Un
giorno, per la delizia di molti, vi scriverò dei saluti in un terminal
bus. Sono interessanti credetemi. Cosa non si inventano pur di salutare
di più, perché i saluti non bastano mai, anche se chi parte torna dopo
un paio di giorni. Lei è minutissima, dentro uno sgargiante vestito
lungo molto anni '60. Evidentemente avevano fatto male i conti e lui era
salito sul pullman che lo portava a Siracusa
ben dieci minuti prima della partenza. Si era posizionato al penultimo
posto lato finestrino per potere continuare a vederla e soprattutto
parlarle. Come? Con l'alfabeto muto, quello che abbiamo imparato tutti
da piccoli. Freneticamente si scambiavano piccole frasi d'amore, e poi
mimavano le lacrime e il dolce dormire mettendo le due mani sotto la
guancia. Era lei che lo invitava a riposare durante le tre ore che lo
separavano dalla destinazione. Dieci minuti volano via se ti separano
dall'amato, e non bastano, non bastano mai.
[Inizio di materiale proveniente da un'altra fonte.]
-- ==== Sys2Proof/Machine/Ops.lean ====
section
/-! DEFINITION. Named reads and writes of the records of State, timers, and the handing on of internal arrivals. -/

namespace Sys2Proof.Machine

/-! ### Records -/

def State.slot (s : State) (a : Actuator) : Slot := s.slots.get a.ix

def State.setSlot (s : State) (a : Actuator) (r : Slot) : State := { s with slots := s.slots.set a.ix r }

def State.link (s : State) (l : Link) : LinkRec := s.links.get l

def State.setLink (s : State) (l : Link) (r : LinkRec) : State := { s with links := s.links.set l r }

def State.input (s : State) (i : Input) : InputRec := s.inputs.get i.ix

def State.setInput (s : State) (i : Input) (r : InputRec) : State := { s with inputs := s.inputs.set i.ix r }

def State.capture (s : State) (m : Sensor) : Capture := s.captures.get m.ix

def State.setCapture (s : State) (m : Sensor) (r : Capture) : State := { s with captures := s.captures.set m.ix r }

def State.context (s : State) (c : Ctx) : Context := s.contexts.get c

def State.setContext (s : State) (c : Ctx) (r : Context) : State := { s with contexts := s.contexts.set c r }

def State.lamp (s : State) (n : Lamp) : LampRec := s.lamps.get n

def State.setLamp (s : State) (n : Lamp) (r : LampRec) : State := { s with lamps := s.lamps.set n r }

def State.chan (s : State) (c : Chan) : ChanRec := s.bank.channels.get c

def State.setChan (s : State) (c : Chan) (r : ChanRec) : State :=
  { s with bank := { s.bank with channels := s.bank.channels.set c r } }

def State.request (s : State) (f : Func) : Request := s.bank.requests.get f.ix

def State.setRequest (s : State) (f : Func) (r : Request) : State :=
  { s with bank := { s.bank with requests := s.bank.requests.set f.ix r } }

def State.grant (s : State) (c : Circuit) : Option Actuator := s.arbiter.grants.get c.ix

def State.setGrant (s : State) (c : Circuit) (g : Option Actuator) : State :=
  { s with arbiter := { s.arbiter with grants := s.arbiter.grants.set c.ix g } }

def State.prime (s : State) (a : Actuator) : PrimeTimer := s.arbiter.prime.get a.ix

def State.setPrime (s : State) (a : Actuator) (t : PrimeTimer) : State :=
  { s with arbiter := { s.arbiter with prime := s.arbiter.prime.set a.ix t } }

def State.setDeviceState (s : State) (d : DeviceState) : State := { s with device := { s.device with state := d } }

def State.policy (s : State) (a : Actuator) (k : Stroke) : Policy := s.tables.policy.get (strokeIx a k)

def State.lampCfg (s : State) (n : Lamp) : LampCfg := s.tables.lamps.get n

def State.setup (s : State) (i : Input) : InputSetup := s.tables.inputSetup.get i.ix

def State.cond (s : State) (c : Cond) : Bool := s.permit.conds.has c

def State.ready (s : State) (a : Actuator) (k : Stroke) : Bool := s.permit.ready.get (strokeIx a k)

def State.hatchPos (s : State) (h : Hatch) : HatchPos := s.permit.hatch.get h.ix

/-- The device serves and derives: UNCONFIGURED, CONFIG, READY or STOPPED (R46, R129). -/
def State.awake (s : State) : Bool :=
  match s.device.state with
  | .unconfigured | .config | .ready | .stopped => true
  | .startup | .dormant => false

/-- Every slot is IDLE. -/
def State.slotsIdle (s : State) : Bool := Actuator.all.all fun a => decide ((s.slot a).state = .idle)

/-- Both sequence contexts are IDLE. -/
def State.contextsIdle (s : State) : Bool := s.contexts.cells.all fun c => decide (c.state = .idle)

/-! ### Arrivals and free values -/

/-- Hands an arrival on, behind those already handed on in this arrival. -/
def State.push (s : State) (x : Arrival) : State := { s with agenda := s.agenda ++ [x] }

/-- Hands several arrivals on, in order. -/
def State.pushAll (s : State) (xs : List Arrival) : State := { s with agenda := s.agenda ++ xs }

/-- The next free level of an undriven pin with bias NONE (log 9). -/
def State.freeLevel (s : State) : Bool := Config.floatingLevel s.draws

/-! ### Timers -/

/-- The timer is running, or held, at `limit` or beyond. -/
def timerAt (t : Option Nat) (limit : Nat) : Bool :=
  match t with
  | some v => decide (limit ≤ v)
  | none => false

/-- A timer one microsecond later: a stopped one stays stopped, a running one counts up to `limit` and stays there. -/
def runTimer (limit : Nat) (t : Option Nat) : Option Nat :=
  t.map fun v => if v < limit then v + 1 else v

/-- The refresh window, in microseconds (R7, R179). -/
def State.refreshWindow (s : State) : Nat := ms (10 * s.tables.timing.refresh)

/-- The lead time, in microseconds (R36). -/
def State.leadTime (s : State) : Nat := ms s.tables.timing.lead

/-- The prime limit, in microseconds (R38). -/
def State.primeLimit (s : State) : Nat := ms s.tables.timing.primeLimit

/-- The trail in force of a lamp, in microseconds (R120). -/
def State.trailInForce (s : State) (n : Lamp) : Nat := ms (max (s.lampCfg n).trail s.tables.timing.trailBase)

/-- The dormancy delay, in microseconds (R155). -/
def State.dormancyDelay (s : State) : Nat := ms (60000 * s.tables.timing.dormancy)

/-- The run limit of a stroke, in microseconds (R13). -/
def State.runLimit (s : State) (a : Actuator) (k : Stroke) : Nat := ms (1000 * (s.policy a k).runLimit)

end Sys2Proof.Machine
end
Il pullman parte, lei
indietreggia senza paura per non perdersi gli ultimi sguardi, il pullman
incalza e la stringe al muretto, non si sposta e vince. Non me la sento
di dirle di andare via, lei si siede e guarda il pullman che va via. Mi
avvicino da dietro el le dico: non è il caso di morire per così poco,
tornerà sicuramente. Lei si gira mi guarda con i lacrimoni e mi dice: lo
so, ma è cosi brutto vederlo andare via. Le sorrido, mi sorride e va
via.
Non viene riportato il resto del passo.